The beginning of this general, human finite viewpoint, starting on day one of the creation week, constitutes the beginning of what Philip Gosse (the author of the book Omphalos, from which the name of our theory comes; I will speak about him more below) called "diachronic" history. Gosse distinguished "diachronic" from "prochronic" history. "Diachronic" history is history as commencing with creation and including all subsequent events in the created timeline. "Prochronic" history refers to the potentially infinite back story necessarily created by the creation of time, as discussed earlier.
Both prochronic and diachronic history are real. Neither is an illusion. And yet they have different functions in relationship to each other. Diachronic history is the actual story of history, the finite narrative in which the drama of history is carried out from beginning to end. Prochronic history exists as a back story attached to diachronic history, conceptually implied by the existence of diachronic history but not actually occurring within diachronic history (much as most novels have an implied back story which is never narrated within the novel itself but is attached to the narrative as being conceptually implied by it).
Since it is tied into the creation as part of its nature, the definite form of prochronic history will leave marks in the nature and essence of diachronic history. So, for example, if we find dinosaur fossils in the ground dating back to 70 million years ago, these fossils are there and have the form that they have not for no reason, but because they are the logical implication of certain aspects of prochronic history. So, on the one hand, we do not say that the dinosaur lived in diachronic history, for it lived only in prochronic history. However, on the other hand, we do not say that the fossils were planted in the ground as a deceptive appearance corresponding to nothing real. They do correspond to something real--they correspond to the definite events of prochronic history, and their nature is determined not arbitrarily but by the logical relationship that exists between themselves and certain prochronic events. This is why we have an account of diachronic history in Genesis, while mainstream science (that is, the historical sciences such as paleontology) only tells us about the prochronic history. Genesis 1-11 is God's eye-witness account of the creation events that began diachronic history, while the natural sciences can't actually go back and see what happened in the past. They can only examine clues embedded in the universe and try to infer from them some past historical narrative. Since the universe was created in light of a prochronic back story and with an intended overall continuity with that back story (though with some significant, but probably not typically scientifically noticeable, discontinuities arising from the diachronic creation narrative), the clues that natural scientists find tend to be tied to the universe's prochronic history. There is no way to tell from these clues by themselves whether the narrative they point to is diachronic or prochronic.
So prochronic history really occurred, but it exists as a back story to the narrative of diachronic history.

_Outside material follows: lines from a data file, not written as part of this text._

-- ==== Sys2Proof/Tests/Slice0.lean ====
section
/-! SUPPORT. Tests of the model on the spec's own words and vectors (spec/95_test_vectors.md, one row or one example a
test, its id in the docstring), and for every statement with hypotheses a concrete state and operands that meet
them. -/

namespace Sys2Proof.Machine.Slice0

-- One theorem after another: each kernel evaluation below asks for a thread of its own.
set_option Elab.async false

/-! ## Helpers -/

/-- A block of the given variant and reply route with the given request on its ports. -/
def block (v : Variant) (route : ReplyRoute) (r : Request) : State :=
  { State.reset with cfg := { State.reset.cfg with variant := v, replyRoute := route }, inp := r }

/-- The response an outcome leaves on the ports. -/
def pending : Host.Outcome State Fault Refusal → Option Response
  | .next t => t.resp
  | .fault _ => none
  | .refused _ => none

/-- The response of an operation on a variant B, LITERAL block. -/
def answer (i : Instr) (r : Request) : Option Response := pending (exec i (block .b .literal r))

/-- The response of an operation on a variant A, FIRMWARE block. -/
def answerA (i : Instr) (r : Request) : Option Response := pending (exec i (block .a .firmware r))

/-- A request with nothing but zeros. -/
def blank : Request := Request.undriven

/-- A request with an `f64` operand in the range POS. -/
def quantPos (x : F64) : Request :=
  { blank with x := x, min := 0xC029000000000000#64, max := 0x4029000000000000#64, bits := 16#6 }

/-- A request with a code in the range POS. -/
def dequantPos (u : Word32) : Request := { quantPos 0#64 with u := u }

/-- A request with the scalar `val`. -/
def scalar (val : Word32) : Request := { blank with val := val }

/-- A request with four scalar bytes. -/
def bytes (b0 b1 b2 b3 : Byte) : Request := { blank with b4 := ⟨b0, b1, b2, b3⟩ }

/-- A request with four header bytes. -/
def header (b0 b1 b2 b3 : Byte) : Request := { blank with h := ⟨b0, b1, b2, b3⟩ }

/-- A request with the three arbitration-ID fields. -/
def fields (c : Byte) (g : BitVec 16) (d : Byte) : Request := { blank with command := c, senderTag := g, deviceId := d }

/-- A request with a payload. -/
def payload (b0 b1 b2 b3 b4 b5 b6 b7 : Byte) : Request := { blank with payload := ⟨b0, b1, b2, b3, b4, b5, b6, b7⟩ }

/-- Eight zero bytes. -/
def zeros : List Byte := [0#8, 0#8, 0#8, 0#8, 0#8, 0#8, 0#8, 0#8]

/-- A block that is about to be presented a request with the given selector. -/
def presenting (op : Byte) : State := { State.reset with host := [.present { blank with op := op }] }

/-! ## Well-formedness: each check refuses an ill-formed term -/

/-- spec/30_encoding.md R62: 0x02, 0x0F, 0x22, 0x34, 0x44 and 0xFF are unassigned. -/
theorem test_selectorWf_refuses :
    selectorWf 0x02#8 = false ∧ selectorWf 0x0F#8 = false ∧ selectorWf 0x22#8 = false ∧ selectorWf 0x34#8 = false ∧
    selectorWf 0x44#8 = false ∧ selectorWf 0xFF#8 = false := by decide

/-- spec/30_encoding.md R65: widths other than 8, 16 and 32. -/
theorem test_bitsWf_refuses :
    bitsWf 0#6 = false ∧ bitsWf 12#6 = false ∧ bitsWf 33#6 = false ∧ bitsWf 63#6 = false ∧ bitsWf 32#6 = true := by
  decide

/-- spec/30_encoding.md R66: a `dlc` other than 8, a command above 31, a device id above 127. -/
theorem test_frameWf_refuses :
    frameWf { fields 3#8 0#16 1#8 with dlc := 9#8 } = false ∧ frameWf { fields 32#8 0#16 1#8 with dlc := 8#8 } = false ∧
    frameWf { fields 3#8 0#16 128#8 with dlc := 8#8 } = false ∧
    frameWf { fields 31#8 0#16 127#8 with dlc := 8#8 } = true := by decide

/-- spec/10_state.md R27: the buffer port holds up to 255 bytes. -/
theorem test_bufferWf_refuses :
    bufferWf (List.replicate 256 0#8) = false ∧ bufferWf (List.replicate 255 0#8) = true := by decide +kernel

/-- A request with an unassigned selector is not well formed. -/
theorem test_requestWf_refuses :
    requestWf { blank with op := 0x02#8 } = false ∧ requestWf blank = true := by decide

I want to address one more question before we conclude. How does the theory I am presenting relate to the Omphalos theory of Philip Gosse?4 Gosse attempted to reconcile a mainstream scientific account of the history of the earth with six-day creationism by postulating that the universe itself might have a cyclical life-span built into its essence just as all plants and animals do. In God's plan, a sunflower, for example, is not merely a static entity; it is an entity that has several stages of progression that develop through time and which then reproduce themselves in the next generation. Because of this characteristic, God's creation of a particular sunflower must necessarily be a creation “in the middle,” involving the appearance and effects of previous developmental processes even when there actually were none. It doesn't matter if he created the sunflower as a seed, as halfway grown, as full grown, or in any other condition—it will always exhibit the marks of previous development. And this is true for all plants and animals. Gosse suggested that the entire universe might be designed in the same way, so that God's creation of the universe at any particular time would necessarily involve the marks and effects of previous history. A more recent excellent article by Joshua Klose and Martin Dowson, titled “The Appearance of Age in Recent Creation: Reimagining Philip Gosse's Omphalos,” has developed Gosse's theory further by replacing Gosse's own emphasis on cycles with the broader concept of previous causality. Like Gosse, they point out how the various characteristics of the created world suggest previous causal history in such a way that they could not have been created without bearing the marks of such past causal processes.
I see this present theory as a further development, standing on the shoulders of Gosse and Klose and Dowson.5 Basically, it takes the core idea of the Omphalos hypothesis to a deeper level in three ways:
1. The Omphalos hypothesis points out how the essences of various objects in nature inherently suggest previous causal processes and are bound up with them. The present theory takes this to a more absolute level and points out that time itself, in its own fundamental nature, bears this characteristic. Time itself, and therefore the entire temporal universe as a whole, inherently implies a potentially infinite previous history. All creation of a space-time universe therefore must be a creation “in the middle” of time. It is not just evident that this is in fact the case from looking at the nature of particular objects (like sunflowers or mountains); it is evident that this is the case because it must logically be the case given the very nature of time.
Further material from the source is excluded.